(WHAT TO WORK ON):
Your task is to transcribe, without alteration, the lines from the top of the material below through the line bearing "6000, 40, 1, 20⟩", inclusive.

(RECORD SET):
-- ==== Sys2Proof/Tests/Slice0.lean ====
section
/-! SUPPORT. Tests: commands on small states against the spec's worked sequences, the WellFormed smoke, and for every
statement with hypotheses a state and operands that meet them (the theorems named witness_…). -/

namespace Sys2Proof.Tests

open Sys2Proof Sys2Proof.Machine Sys2Proof.Safety

/-! ## The folder of the worked sequences (Sections 3.4, 4.8, 5.7, 7.10, 9.6) -/

def folderMap : StationMap :=
  { globals := some ⟨1, 12, 20, 64, 3000, 6000, 40, 1, 20⟩
    stations := #v[.absent, .lane 2600 150 #v[some 0, some 1, some 2, some 3], .absent, .shared 3900 250 8,
      .shared 4700 200 9, .absent]
    outputs := tabulate fun o =>
      if o.1 ≤ 3 ∨ o = 8 ∨ o = 9 then some ⟨.pulse, 60⟩ else if 12 ≤ o.1 then some ⟨.latch, 0⟩ else none
    diverters := #v[⟨some 12, 5000, 40, 60, 3, 0⟩, ⟨some 13, 5000, 40, 60, 3, 0⟩, ⟨some 14, 5000, 40, 60, 3, 0⟩,
      ⟨some 15, 5000, 40, 60, 3, 0⟩] }

def sheetPlan : List PlanStep := [⟨1, 1, 2, 0⟩, ⟨3, 1, 3, 6⟩, ⟨4, 1, 2, -2⟩]

/-- The folder in RUN at a position, with articles 3 (folded) and 7 (flat), and all lanes enabled. -/
def folder (p : Nat) : State :=
  { State.reset with
    line := .run
    unit := { PositionUnit.cold with position := BitVec.ofNat 24 p, confirmSpan := 12 }
    setup := { Setup.cold with
      staging := folderMap
      committed := some folderMap
      articles := upd (upd (Vector.replicate 64 none) 3 (some ⟨.stack, 5, 1700, 2400, 10⟩)) 7 (some ⟨.flat, 0, 100, 900, 20⟩)
      plans := upd (Vector.replicate 16 none) 5 (some sheetPlan)
      lanes := some ⟨.quad, 15, .stack, 7⟩ }
    outs := tabulate folderMap.outputAt }

/-- The sheet of Section 3.4 after its leading edge. -/
def entering : ItemRecord :=
  { lane := 0, state := .entering, article := 3, customer := some 4650, group := 3, anonymous := false
    startsBatch := false, route := .stack, reason := none, lead := 100000, trail := none, len := none
    min := 1700, max := 2400, target := 10
    steps := [⟨1, 1, 2, 0, none, none, .pending⟩, ⟨3, 1, 3, 6, none, none, .pending⟩, ⟨4, 1, 2, -2, none, none, .pending⟩]
    headRef := 100000, curLen := none, expected := none, overWait := some 104096 }

/-- The same sheet after its confirmation. -/
def folding : ItemRecord :=
  { entering with
    state := .folding, trail := some 101830, len := some 1830, curLen := some 1830, overWait := none
    steps := [⟨1, 1, 2, 0, some 915, some 103515, .pending⟩, ⟨3, 1, 3, 6, some 311, some 105126, .pending⟩,
      ⟨4, 1, 2, -2, some 300, some 106226, .pending⟩] }

/-- With its last fold still to come. -/
def lastFold : ItemRecord :=
  { folding with
    steps := [⟨1, 1, 2, 0, some 915, some 103515, .fired⟩, ⟨3, 1, 3, 6, some 311, some 105126, .fired⟩,
      ⟨4, 1, 2, -2, some 300, some 106226, .pending⟩]
    headRef := 101226, curLen := some 604 }

/-- After it. -/
def toStack : ItemRecord :=
  { lastFold with
    state := .toStack, headRef := 101526, curLen := some 304, expected := some 107526
    steps := [⟨1, 1, 2, 0, some 915, some 103515, .fired⟩, ⟨3, 1, 3, 6, some 311, some 105126, .fired⟩,
      ⟨4, 1, 2, -2, some 300, some 106226, .fired⟩] }

/-- A rejected piece on its way to its diverter. -/
def rejected : ItemRecord := { toStack with state := .diverting, reason := some .laneStopped, startsBatch := true }

/-- The state with a record in a slot, behind the others. -/
def holding (t : Tag) (r : ItemRecord) (s : State) : State :=
  { s with track := { s.track with slots := upd s.track.slots t (some r), order := s.track.order ++ [t] } }

def stacking (k : Lane) (st : Stacker) (s : State) : State := { s with stackers := upd s.stackers k st }
def queued (k : Lane) (q : List QueueEntry) (s : State) : State := { s with queues := upd s.queues k q }
def scheduled (es : List FireEntry) (s : State) : State := { s with sched := { s.sched with entries := es } }

/-- The sensors of lane 0 with a qualifier and a level each. -/
def sensing (ls es : Qualifier) (a b : Bool) (s : State) : State :=
  { s with
    unit := { s.unit with lsQual := upd s.unit.lsQual 0 ls, esQual := upd s.unit.esQual 0 es }
    pins := { s.pins with ls := upd s.pins.ls 0 a, es := upd s.pins.es 0 b } }

/-- A record in every slot. -/
def fullTable (r : ItemRecord) (s : State) : State :=
  { s with track := { s.track with slots := Vector.replicate 24 (some r), order := List.finRange 24 } }

def after (c : Instr) (s : State) : Option State :=
  match exec c s with
  | .next u => some u
  | _ => none

def seen {α : Type} (c : Instr) (s : State) (f : State → α) : Option α := (after c s).map f

/-! ## WellFormed -/

theorem test_wellFormed_payload_of_41 : wellFormed (.announce 1 (List.replicate 41 0)) = false := by decide
theorem test_wellFormed_payload_of_40 : wellFormed (.announce 1 (List.replicate 40 0)) = true := by decide
theorem test_wellFormed_source_of_32 : wellFormed (.stackCmdClose 32 0 0) = false := by decide
theorem test_wellFormed_source_of_31 : wellFormed (.stackCmdClose 31 0 0) = true := by decide
theorem test_wellFormed_known_kind : wellFormed (.unknownKind 1 0x53) = false := by decide
theorem test_wellFormed_unknown_kind : wellFormed (.unknownKind 1 0x54) = true := by decide
theorem test_no_word_spells_a_command : decodeTableWord 8 0xD3 = none := by decide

(REPLY TO THE EXERCISE):
-- ==== Sys2Proof/Tests/Slice0.lean ====
section
/-! SUPPORT. Tests: commands on small states against the spec's worked sequences, the WellFormed smoke, and for every
statement with hypotheses a state and operands that meet them (the theorems named witness_…). -/

namespace Sys2Proof.Tests

open Sys2Proof Sys2Proof.Machine Sys2Proof.Safety

/-! ## The folder of the worked sequences (Sections 3.4, 4.8, 5.7, 7.10, 9.6) -/

def folderMap : StationMap :=
  { globals := some ⟨1, 12, 20, 64, 3000, 6000, 40, 1, 20⟩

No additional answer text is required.